◆ REQUIRED ACTION: Where does the word "scan" occur in the data below? Copy each line that holds it.

Stored items

-- Opening Marker --

/-- DRAWBMP of a valid geometry makes a step of its own (44 R236). -/
theorem drawbmp_eq (hn : nullSprite w h base = false) (s : State) :
    let d := spriteOf x y w h base frame on paint color
    let i : Instr := .drawbmp x y w h base frame on paint color
    exec i s = .next (drawStep i d s) := by
  intro d i
  show execDrawbmp x y w h base frame on paint color s = _
  rw [execDrawbmp, hn, if_neg (by simp)]

/-- DRAWBMP from pixel number q on runs through the rest of its pixels and its paint (44 R236). -/
theorem drawFrom_runsOn (hn : nullSprite w h base = false) (n q : Nat) (hq : q + n = w.toNat * h.toNat) (s : State) :
    let d := spriteOf x y w h base frame on paint color
    let i : Instr := .drawbmp x y w h base frame on paint color
    RunsOn i (drawFrom i d q s) (retire i (atomicPaintIf d (loopFrom (drawPixel d) n q s))) := by
  intro d i
  have hsize : d.w * d.h = w.toNat * h.toNat := rfl
  induction n generalizing q s with
  | zero =>
    rw [drawFrom, show d.w * d.h - q = 0 by omega]
    exact afterPixels_runsOn (fun k u => (drawbmp_eq hn _).trans (congrArg _ (paintFrom_hold i d k (.paint k) u))) s
  | succ n ih =>
    rcases hb : d.bitAt s.memROM q with _ | _
    · have e : drawFrom i d q s = drawFrom i d (q + 1) s := by
        rw [drawFrom, drawFrom, show d.w * d.h - q = n + 1 by omega, findFrom_skip hb,
          show d.w * d.h - (q + 1) = n by omega]
      rw [e, loopFrom, drawPixel, hb, if_neg (by simp)]
      exact ih (q + 1) (by omega) s
    · have e : drawFrom i d q s = drawPixelStep i d q .acquire s := by
        rw [drawFrom, show d.w * d.h - q = n + 1 by omega, findFrom_hit hb]
      rw [e, loopFrom, drawPixel, hb, if_pos rfl]
      refine setPixel_runsOn (x := d.x + q % d.w) (y := d.y + q / d.w) (on := d.on) (pos := .pixel q)
        (step := fun p u => drawPixelStep i d q p u) (done := hold i (.scan (q + 1)))
        (fun p u => (drawbmp_eq hn _).trans (congrArg _ (drawPixelStep_hold i d q (.pixel q p) u p))) (fun p u => ?_) ?_
      · show hold i (Option.elim _ _ _) _ = _
        generalize (setPixelStep (d.x + q % d.w) (d.y + q / d.w) d.on p u).2 = o
        cases o <;> rfl
      · exact RunsOn.held ((drawbmp_eq hn _).trans (congrArg _ (drawFrom_hold i d (q + 1) (.scan (q + 1)) _)))
          (ih (q + 1) (by omega) _)

end

/-! ### DRAWBMP8 -/

/-- The body of phase A for number q = j * nc + k (44 R242). -/
def phaseABody (d : Sprite) (q : Nat) (st : State × Tiles) : State × Tiles :=
  if d.needsTile st.1.memROM st.2 q then
    ((atomicAcquire (d.cellAt (d.cellKey q)) st.1).1,
      st.2 ++ [(d.cellKey q, (atomicAcquire (d.cellAt (d.cellKey q)) st.1).2)])
  else st

theorem atomicPhaseA_eq (d : Sprite) (s : State) : atomicPhaseA d s = loop (8 * d.nc) (phaseABody d) (s, []) := by
  rw [atomicPhaseA, nest_eq_loop]
  congr 1
  funext q st
  simp only [phaseABody, needsTile_iff]
  rfl

/-- The body of phase B for number q = (r * nc + k) * 8 + j (44 R242). -/
def phaseBBody (d : Sprite) (tiles : Tiles) (q : Nat) (s : State) : State :=
  if d.hasRow tiles q then
    writeRAMF (d.rowAddr tiles q)
      (maskByte d.on (s.memRAMF.read (d.rowAddr tiles q)) (d.mask s.memROM (q / 8 % d.nc) (q % 8))) s
  else s

theorem loop_id {σ : Type} (n : Nat) {body : Nat → σ → σ} (h : ∀ k s, body k s = s) (s : σ) : loop n body s = s := by
  induction n with
  | zero => rfl
  | succ n ih => rw [loop_succ, h, ih]

theorem loop_congr {σ : Type} {n : Nat} {f g : Nat → σ → σ} (h : ∀ k s, k < n → f k s = g k s) (s : σ) :
    loop n f s = loop n g s := by
  induction n with
  | zero => rfl
  | succ n ih => rw [loop_succ, loop_succ, ih fun k s hk => h k s (by omega), h n _ (by omega)]
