/-- The pool reset zeroes the dynamic range and no other byte of RAMF: RESETPOOL's run comes to it (42 R194). -/
theorem atomicResetPool_read {s : State} (hm : s.MemOk) (hcur : s.cur = none) :
    (∀ a, s.firstFree.toNat * 8 ≤ a → a < 2048 → (atomicResetPool s).memRAMF.read a = 0) ∧
    (∀ a, a < s.firstFree.toNat * 8 ∨ 2048 ≤ a → (atomicResetPool s).memRAMF.read a = s.memRAMF.read a) := by
  obtain ⟨t, hrun, hzero, hkeep, -⟩ := resetpoolZeroesTheDynamicRange s hm hcur
  obtain ⟨-, rfl⟩ := hrun.unique (resetpool_runsIn hcur)
  exact ⟨hzero, hkeep⟩

theorem atomicResetPool_MemOk {s : State} (hm : s.MemOk) (hcur : s.cur = none) : (atomicResetPool s).MemOk := by
  have hkept := (resetpool_runsIn hcur).keeps State.MemOk (fun _ _ => exec_MemOk) hm
  exact ⟨hkept.tp, hkept.cpl, hkept.ramf, hkept.rom⟩

/-- Settles O51: the run of CLEARGRAPH comes to the pool reset and then the screen fill. -/
theorem cleargraphClearsTheScreen : Obligations.CleargraphClearsTheScreen := by
  intro color s hm hcur
  have hrun := cleargraph_runsIn color hcur
  rw [poolBytes_eq, show 2 * Config.cells = 1680 from rfl] at hrun
  obtain ⟨hzero, hkeep⟩ := atomicResetPool_read hm hcur
  have hfill (a : Nat) (ha : a < 840) := atomicFill_read 0 color (atomicResetPool_MemOk hm hcur) ha
  have hframe := atomicFill_frame 0 color (atomicResetPool s)
  have hramf : (atomicFill 0 color (atomicResetPool s)).memRAMF = (atomicResetPool s).memRAMF := by rw [hframe]
  rw [← hramf] at hzero hkeep
  refine ⟨_, hrun, ?_⟩
  rw [retire_memTP, retire_memCP, retire_memRAMF]
  refine ⟨hfill, hzero, fun a ha => hkeep a (.inl ha), ?_⟩
  rw [hramf]
  conv_lhs => rw [hframe]
  -- `rfl` is not to run the writes to compare the memories.
  generalize atomicFill 0 color (atomicResetPool s) = u
  rw [atomicResetPool_frame]
  rfl

/-! ### COPYFONT -/

theorem exec_copyfont {fi ri : Byte} {src : Word} (hsrc : src ≠ 0) (s : State) :
    exec (.copyfont fi src ri) s = .next (accessLoop (.copyfont fi src ri) 8 (copyGlyph fi src ri) id s) := by
  rw [exec, execCopyfont, if_neg hsrc]

/-- COPYFONT writes bytes that its own writes do not change: it is a loop of writes of fixed bytes (44 R256). -/
theorem loop_copyGlyph (fi : Byte) (src : Word) (ri : Byte) (s : State) :
    loop 8 (copyGlyph fi src ri) s =
      loop 8 (fun k => writeRAMF (slotRow ri k) (romRead s.memROM (src.toNat + fi.toNat * 8 + k))) s :=
  loop_congr_of (f := copyGlyph fi src ri)
    (g := fun k => writeRAMF (slotRow ri k) (romRead s.memROM (src.toNat + fi.toNat * 8 + k)))
    (fun u => u.memROM = s.memROM) (fun _ _ _ hu => hu) (fun _ _ _ hu => by rw [copyGlyph, hu]) rfl

/-- Settles O52: the run of COPYFONT is the loop of writes to the eight bytes of its slot. -/
theorem copyfontCopiesOneSlot : Obligations.CopyfontCopiesOneSlot := by
  intro fi src ri s hm hcur hsrc
  have hrun := accessLoop_runsIn_of_pos (by decide) (exec_copyfont (fi := fi) (ri := ri) hsrc) (fun _ _ _ => rfl) hcur
  rw [loop_copyGlyph] at hrun
  obtain ⟨-, hin, hout⟩ := loop_write_read (n := 8) (f := slotRow ri)
    (g := fun k => romRead s.memROM (src.toNat + fi.toNat * 8 + k)) hm.ramf (fun k hk => slotRow_lt ri hk) fun j hj k hk heq => by
      rw [(slotRow_inj hj hk heq).2]
  rw [← loop_writeRAMF_mem] at hin hout
  refine ⟨_, hrun, hin, fun a ha => hout a fun k hk => ?_, ?_⟩
  · simp only [slotRow]
    omega
  · conv_lhs => rw [loop_writeRAMF_frame 8 (slotRow ri)]
    rfl

end Sys2Proof.Machine
end

section
/-! DRAWBMP8 and DRAWBMP leave the same state (44 R244). Both paths first give tiles to the same cells in the same order, and then
set or clear the same bits: DRAWBMP's writes to RAMF can be put after all its allocations, since a write to RAMF and an Acquire do
not see each other, and writes that only set (or only clear) bits may come in any order. -/

namespace Sys2Proof.Machine

/-! ### Loops that repeat an action -/

/-- A loop whose bodies past number K do nothing ends with body K. -/
theorem loop_eq_of_idle {σ : Type} {body : Nat → σ → σ} {K N : Nat} (hK : K < N)
    (hidle : ∀ k s, K < k → k < N → body k s = s) (s : σ) : loop N body s = body K (loop K body s) := by
  obtain ⟨m, rfl⟩ := Nat.exists_eq_add_of_lt hK
  have hrest : ∀ u, loop m (fun k => body (K + 1 + k)) u = u := fun u =>
    (loop_congr (g := fun _ u => u) (fun k v hk => hidle _ v (by omega) (by omega)) u).trans (loop_id m (fun _ _ => rfl) u)
  rw [Nat.add_right_comm, loop_add, hrest, loop_succ]

/-- One of the first n numbers at which b holds has the value k under c. -/
def Hits (b : Nat → Bool) (c : Nat → Nat) (n k : Nat) : Prop := ∃ i < n, b i = true ∧ c i = k

theorem hits_succ {b : Nat → Bool} {c : Nat → Nat} {n k : Nat} :
    Hits b c (n + 1) k ↔ Hits b c n k ∨ b n = true ∧ c n = k := by
  simp only [Hits, Nat.lt_succ_iff_lt_or_eq, or_and_right, exists_or, exists_eq_left]

/-- An action that has no effect the second time, done for numbers i in an order in which `c i` does not fall, is done once for
each value of c. -/
theorem loop_collapse {σ : Type} (P : σ → Prop) {g : Nat → σ → σ} (hkeep : ∀ k s, P s → P (g k s))
    (hidem : ∀ k s, P s → g k (g k s) = g k s) {b : Nat → Bool} {c : Nat → Nat} (hc : Monotone c) {n N : Nat}
    (hN : ∀ i < n, c i < N) {p : Nat → Prop} [DecidablePred p] (hp : ∀ k < N, p k ↔ Hits b c n k) {s : σ} (hs : P s) :
    loop n (fun i s => if b i = true then g (c i) s else s) s = loop N (fun k s => if p k then g k s else s) s := by
  classical
  induction n generalizing p with
  | zero =>
    have hidle : ∀ k u, k < N → (if p k then g k u else u) = u := fun k u hk => if_neg fun hpk => by
      obtain ⟨i, hi, -⟩ := (hp k hk).1 hpk
      omega
    exact ((loop_congr (g := fun _ u => u) hidle s).trans (loop_id N (fun _ _ => rfl) s)).symm
  | succ n ih =>
    have ih := ih (fun i hi => hN i (Nat.lt_succ_of_lt hi)) (p := Hits b c n) fun _ _ => Iff.rfl
    have hlast := hN n (Nat.lt_succ_self n)
    have hle : ∀ k, Hits b c n k → k ≤ c n := by
      rintro _ ⟨i, hi, -, rfl⟩
      exact hc hi.le
    rw [loop_succ, ih]
    by_cases hb : b n = true
    · have hp' : ∀ k < N, p k ↔ Hits b c n k ∨ c n = k := fun k hk => by
        rw [hp k hk, hits_succ, and_iff_right hb]
      have hbefore : loop (c n) (fun k s => if p k then g k s else s) s =
          loop (c n) (fun k s => if Hits b c n k then g k s else s) s :=
        loop_congr (fun k u hk => if_congr ((hp' k (hk.trans hlast)).trans (or_iff_left hk.ne')) rfl rfl) s
      have hkept : P (loop (c n) (fun k s => if Hits b c n k then g k s else s) s) :=
        loop_keeps P (fun k u _ hu => by split; exacts [hkeep k u hu, hu]) hs
      rw [if_pos hb, loop_eq_of_idle hlast fun k u hk _ => if_neg fun h => (hle k h).not_gt hk,
        loop_eq_of_idle hlast fun k u hk hkN => if_neg fun h => ((hp' k hkN).1 h).elim (fun h => (hle k h).not_gt hk) hk.ne,
        if_pos ((hp' _ hlast).2 (.inr rfl)), hbefore]
      split
      · exact hidem _ _ hkept
      · rfl
    · rw [if_neg hb]
      refine loop_congr (fun k u hk => if_congr ?_ rfl rfl) s
      rw [hp k hk, hits_succ, or_iff_left fun h => hb h.1]

/-! ### Acquire -/

/-- What Acquire needs to give a cell a tile that is not 0: TP in form, and the allocator in its range (10 R50(a), 42 R190). -/
structure CanAcquire (s : State) : Prop where
  tp : Memory.WF Config.cells s.memTP
  alloc : AllocOk s

section
variable {s : State} {c : Nat}

theorem atomicAcquire_canAcquire (hs : CanAcquire s) (hc : c < Config.cells) : CanAcquire (atomicAcquire c s).1 := by
  by_cases h0 : s.memTP.read c = 0
  · rw [atomicAcquire_of_empty h0]
    exact ⟨write_WF _ hs.tp hc, takeSlot_AllocOk hs.alloc⟩
  · rwa [atomicAcquire_of_tile h0]

/-- Acquire leaves every cell that holds a tile (42 R190). -/
theorem atomicAcquire_read_of_tile (hs : CanAcquire s) {a : Nat} (ha : s.memTP.read a ≠ 0) :
    (atomicAcquire c s).1.memTP.read a = s.memTP.read a := by
  by_cases hac : a = c
  · rw [atomicAcquire_of_tile (hac ▸ ha)]
  · exact atomicAcquire_read_other hs.tp hac

/-- After Acquire its cell holds a tile (42 R191(a)). -/
theorem atomicAcquire_holds_tile (hs : CanAcquire s) (c : Nat) : (atomicAcquire c s).1.memTP.read c ≠ 0 := by
  rw [atomicAcquire_read hs.tp]
  exact atomicAcquire_ne_zero hs.alloc c

/-- A second Acquire on a cell has no effect (42 R191(b)). -/
theorem atomicAcquire_idem (hs : CanAcquire s) (c : Nat) : (atomicAcquire c (atomicAcquire c s).1).1 = (atomicAcquire c s).1 := by
  rw [atomicAcquire_of_tile (atomicAcquire_holds_tile hs c)]

end

/-! ### Writes that set or clear bits -/

/-- A read-modify-write of a bitmap byte (44 R230, R242). -/
def maskWrite (on : Bool) (a : Nat) (m : Byte) (s : State) : State := writeRAMF a (maskByte on (s.memRAMF.read a) m) s

/-- Number k of a sequence of read-modify-writes: it has a byte to write where `f` holds. -/
def maskWriteIf (on : Bool) (f : Nat → Bool) (addr : Nat → Nat) (m : Nat → Byte) (k : Nat) (s : State) : State :=
  if f k = true then maskWrite on (addr k) (m k) s else s

/-- One of the first n read-modify-writes has bit b of the byte at index a in its mask. -/
def Touches (n : Nat) (f : Nat → Bool) (addr : Nat → Nat) (m : Nat → Byte) (a b : Nat) : Prop :=
  ∃ k < n, f k = true ∧ addr k = a ∧ (m k).getLsbD b = true

theorem touches_succ {n : Nat} {f : Nat → Bool} {addr : Nat → Nat} {m : Nat → Byte} {a b : Nat} :
    Touches (n + 1) f addr m a b ↔ Touches n f addr m a b ∨ f n = true ∧ addr n = a ∧ (m n).getLsbD b = true := by
  simp only [Touches, Nat.lt_succ_iff_lt_or_eq, or_and_right, exists_or, exists_eq_left]

/-- The bits of the mask are set or cleared, and the others stay. -/
theorem maskByte_getLsbD (on : Bool) (v m : Byte) (b : Nat) :
    (maskByte on v m).getLsbD b = if m.getLsbD b = true then on else v.getLsbD b := by
  by_cases hb : b < 8
  · cases on <;> simp only [maskByte, Bool.false_eq_true, if_true, if_false, BitVec.getLsbD_or, BitVec.getLsbD_and,
      BitVec.getLsbD_not, hb] <;> cases m.getLsbD b <;> simp
  · have hlow : ∀ u : Byte, u.getLsbD b = false := fun u => BitVec.getLsbD_of_ge u b (by omega)
    rw [hlow, hlow, hlow, if_neg Bool.false_ne_true]

section
variable {on : Bool} {f : Nat → Bool} {addr : Nat → Nat} {m : Nat → Byte} {n : Nat} {s : State}

/-- Read-modify-writes write nothing but RAMF. -/
theorem loop_maskWriteIf_frame (on : Bool) (f : Nat → Bool) (addr : Nat → Nat) (m : Nat → Byte) (n : Nat) (s : State) :
    loop n (maskWriteIf on f addr m) s = { s with memRAMF := (loop n (maskWriteIf on f addr m) s).memRAMF } := by
  induction n with
  | zero => rfl
  | succ n ih =>
    rw [loop_succ, maskWriteIf]
    split
    · rw [ih]
      rfl
    · exact ih

/-- Read-modify-writes keep RAMF in form, and set or clear the bits of their masks, whatever their order. -/
theorem loop_maskWriteIf_read (hm : Memory.WF Config.ramfSize s.memRAMF) (haddr : ∀ k, addr k < Config.ramfSize) :
    Memory.WF Config.ramfSize (loop n (maskWriteIf on f addr m) s).memRAMF ∧
    ∀ a b, (Touches n f addr m a b → ((loop n (maskWriteIf on f addr m) s).memRAMF.read a).getLsbD b = on) ∧
      (¬ Touches n f addr m a b →
        ((loop n (maskWriteIf on f addr m) s).memRAMF.read a).getLsbD b = (s.memRAMF.read a).getLsbD b) := by
  induction n with
  | zero => exact ⟨hm, fun a b => ⟨fun ⟨k, hk, _⟩ => absurd hk (Nat.not_lt_zero k), fun _ => rfl⟩⟩
  | succ n ih =>
    obtain ⟨hwf, hbits⟩ := ih
    rw [loop_succ, maskWriteIf]
    generalize loop n (maskWriteIf on f addr m) s = u at hwf hbits ⊢
    by_cases hf : f n = true
    · rw [if_pos hf]
      refine ⟨write_WF _ hwf (haddr n), fun a b => ?_⟩
      obtain ⟨hon, hold⟩ := hbits a b
      have hread : ((maskWrite on (addr n) (m n) u).memRAMF.read a).getLsbD b =
          if addr n = a ∧ (m n).getLsbD b = true then on else (u.memRAMF.read a).getLsbD b := by
        rw [maskWrite, writeRAMF_memRAMF, read_write hwf]
        by_cases ha : addr n = a
        · subst ha
          simp only [if_true, true_and, maskByte_getLsbD]
        · simp only [ha, if_false, false_and]
      rw [hread, touches_succ]
      split
      · exact ⟨fun _ => rfl, fun hno => absurd (.inr ⟨hf, ‹_›⟩) hno⟩
      · refine ⟨fun hyes => hon (hyes.resolve_right fun h => ‹¬ _› h.2), fun hno => hold fun h => hno (.inl h)⟩
    · rw [if_neg hf]
      refine ⟨hwf, fun a b => ?_⟩
      rw [touches_succ, or_iff_left fun h => hf h.1]
      exact hbits a b

/-- Two sequences of read-modify-writes that touch the same bits leave the same state. -/
theorem loop_maskWriteIf_eq {f' : Nat → Bool} {addr' : Nat → Nat} {m' : Nat → Byte} {n' : Nat}
    (hm : Memory.WF Config.ramfSize s.memRAMF) (haddr : ∀ k, addr k < Config.ramfSize)
    (haddr' : ∀ k, addr' k < Config.ramfSize) (hsame : ∀ a b, Touches n f addr m a b ↔ Touches n' f' addr' m' a b) :
    loop n (maskWriteIf on f addr m) s = loop n' (maskWriteIf on f' addr' m') s := by
  obtain ⟨hwf, hbits⟩ := loop_maskWriteIf_read (on := on) (f := f) (m := m) (n := n) hm haddr
  obtain ⟨hwf', hbits'⟩ := loop_maskWriteIf_read (on := on) (f := f') (m := m') (n := n') hm haddr'
  rw [loop_maskWriteIf_frame, loop_maskWriteIf_frame on f' addr' m']
  congr 1
  refine memory_ext hwf hwf' fun a => BitVec.eq_of_getLsbD_eq fun b _ => ?_
  by_cases ht : Touches n f addr m a b
  · rw [(hbits a b).1 ht, (hbits' a b).1 ((hsame a b).1 ht)]
  · rw [(hbits a b).2 ht, (hbits' a b).2 (mt (hsame a b).2 ht)]

/-- Acquire and read-modify-writes do not see each other (42 R190, 44 R230). -/
theorem atomicAcquire_loop_maskWriteIf (c : Nat) :
    atomicAcquire c (loop n (maskWriteIf on f addr m) s) =
      (loop n (maskWriteIf on f addr m) (atomicAcquire c s).1, (atomicAcquire c s).2) := by
  have hone (k : Nat) (u : State) : atomicAcquire c (maskWriteIf on f addr m k u) =
      (maskWriteIf on f addr m k (atomicAcquire c u).1, (atomicAcquire c u).2) := by
    unfold maskWriteIf
    split
    · by_cases h0 : u.memTP.read c = 0
      · have h0' : (maskWrite on (addr k) (m k) u).memTP.read c = 0 := h0
        rw [atomicAcquire_of_empty h0, atomicAcquire_of_empty h0']
        rfl
      · have h0' : (maskWrite on (addr k) (m k) u).memTP.read c ≠ 0 := h0
        rw [atomicAcquire_of_tile h0, atomicAcquire_of_tile h0']
        rfl
    · rfl
  induction n with
  | zero => rfl
  | succ n ih => rw [loop_succ, hone, ih, loop_succ]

-- Closing Marker --

◆ SOLUTION:
        (step := fun p u => drawPixelStep i d q p u) (done := hold i (.scan (q + 1)))
      · exact RunsOn.held ((drawbmp_eq hn _).trans (congrArg _ (drawFrom_hold i d (q + 1) (.scan (q + 1)) _)))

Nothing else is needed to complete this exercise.